Mosaic Down syndrome is another familiar example. In standard Down syndrome, every cell has three copies of chromosome 21 instead of two. In the mosaic form, only some cells carry the extra chromosome. The percentage varies from person to person, and individuals with a lower proportion of affected cells often, though not always, have milder features.
How Common Is Mosaicism?
Far more common than most people think. Studies of human embryos created through IVF have found that roughly 10 to 30% of blastocysts (the early-stage embryos tested before transfer) show some degree of chromosomal mosaicism. In one large study of over 4,000 blastocysts, about 14% were classified as mosaic. At the cleavage stage (even earlier in development), the rate may be as high as 90%. Many of these mosaic embryos self-correct as they develop, which is why mosaicism at birth is much less common than mosaicism in the earliest days of embryonic life.
Beyond chromosomal mosaicism, postzygotic mutations at the single-gene level are universal. Every person alive carries some degree of genetic mosaicism simply from the normal accumulation of copying errors during cell division. Most of these changes land in stretches of DNA that do nothing important and go completely unnoticed.
Why Mosaicism Is Hard to Detect
Standard genetic testing typically uses a blood sample. If the mosaic mutation exists only in skin, bone, or brain tissue but not in blood cells, a blood test will miss it entirely. This is one reason mosaicism is underdiagnosed. To confirm a suspected mosaic condition, doctors often need a biopsy of the affected tissue itself. Even then, the mutant cells may make up as little as 1% of the sample, pushing detection to the limits of current technology.

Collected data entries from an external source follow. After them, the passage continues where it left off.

/-- `42_stream.md` R180, R181, R183: START, check by check. -/
def Obligations.StartFollowsItsChecks : Prop :=
  ∀ s : State,
    (s.st = .uninitialized ∨ s.st = .stopped →
      exec .start s = .next { s with result := .badState, detail := .none })
    ∧ (s.st = .capturing → exec .start s = .next { s with result := .alreadyInProgress, detail := .none })
    ∧ (s.st = .configured → s.arg2 = 0#32 →
        exec .start s = .next { s with result := .invalidCallback, detail := .none })
    ∧ (s.st = .configured → s.arg2 ≠ 0#32 → s.arg1 = 0#32 →
        exec .start s = .next { s with
          cb := s.arg2, submitted := s.submitted ++ [⟨s.arg2, s.arg0⟩], result := .ok, detail := .none })
    ∧ (s.st = .configured → s.arg2 ≠ 0#32 → s.arg1 ≠ 0#32 →
        s.arg0.toNat % 2 = 1 ∨ 2 ^ 32 < s.arg0.toNat + 2 * s.arg1.toNat →
        exec .start s = .next { s with result := .badDest, detail := .none })
    ∧ (s.st = .configured → s.arg2 ≠ 0#32 → s.arg1 ≠ 0#32 →
        s.arg0.toNat % 2 = 0 → s.arg0.toNat + 2 * s.arg1.toNat ≤ 2 ^ 32 →
        exec .start s = .next { s with
          cb := s.arg2, destAddr := s.arg0, destLen := s.arg1, cursor := 0#32, st := .capturing
          result := .ok, detail := .none })

/-- `42_stream.md` R188. -/
def Obligations.CancelEndsACaptureSilently : Prop :=
  ∀ s : State,
    (s.st = .capturing → exec .cancel s = .next { s with st := .configured, result := .ok, detail := .none })
    ∧ (s.st ≠ .capturing → exec .cancel s = .next { s with result := .ok, detail := .none })

/-! ### Producer inputs and AcquisitionFault -/

/-- `41_acquisition.md` R152, R153: the half events, with ACCEPT. -/
def Obligations.HalfEventsAlternate : Prop :=
  ∀ s : State,
    (s.armed = false → exec .evtHalf s = .next s ∧ exec .evtFull s = .next s)
    ∧ (s.armed = true → s.nextEvt = .first →
        (s.own0 = false → exec .evtHalf s = .next { s with own0 := true, pend0 := true, nextEvt := .second })
        ∧ (s.own0 = true → exec .evtHalf s = .next (s.faultEntry .overrunDetected .first))
        ∧ exec .evtFull s = .next (s.faultEntry .sequence .second))
    ∧ (s.armed = true → s.nextEvt = .second →
        (s.own1 = false → exec .evtFull s = .next { s with own1 := true, pend1 := true, nextEvt := .first })
        ∧ (s.own1 = true → exec .evtFull s = .next (s.faultEntry .overrunDetected .second))
        ∧ exec .evtHalf s = .next (s.faultEntry .sequence .first))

Older sequencing methods (called Sanger sequencing) could only reliably detect mutations present in a fairly large fraction of cells. Newer deep-sequencing techniques read the same stretch of DNA hundreds of times over, with some studies achieving around 800 reads per position. This dramatically improves the ability to spot rare mosaic variants hiding in a small minority of cells. Researchers are also exploring liquid biopsy, which analyzes fragments of DNA circulating in the blood that were shed by tissues throughout the body, as a less invasive way to detect mosaicism without surgically sampling affected tissue.
What the Percentage of Affected Cells Means
The proportion of cells carrying the genetic change heavily influences whether a person has symptoms and how severe those symptoms are. In the context of embryo testing during IVF, embryos with less than 50% abnormal cells have clinical outcomes similar to completely normal embryos. Once the abnormal fraction climbs above 50%, implantation rates drop significantly, from around 55% to about 24%. Embryos with more than 80% abnormal cells are generally classified as aneuploid (chromosomally abnormal) rather than mosaic.
Outside of IVF, the same principle applies broadly. A person with 10% of skin cells carrying a pigmentation mutation might have a small birthmark. Someone with 60% might have large, visible skin changes across much of the body. The location matters too. Mosaicism concentrated in the brain can cause seizures or developmental differences, while the same mutation confined to a patch of skin might cause nothing more than a cosmetic difference.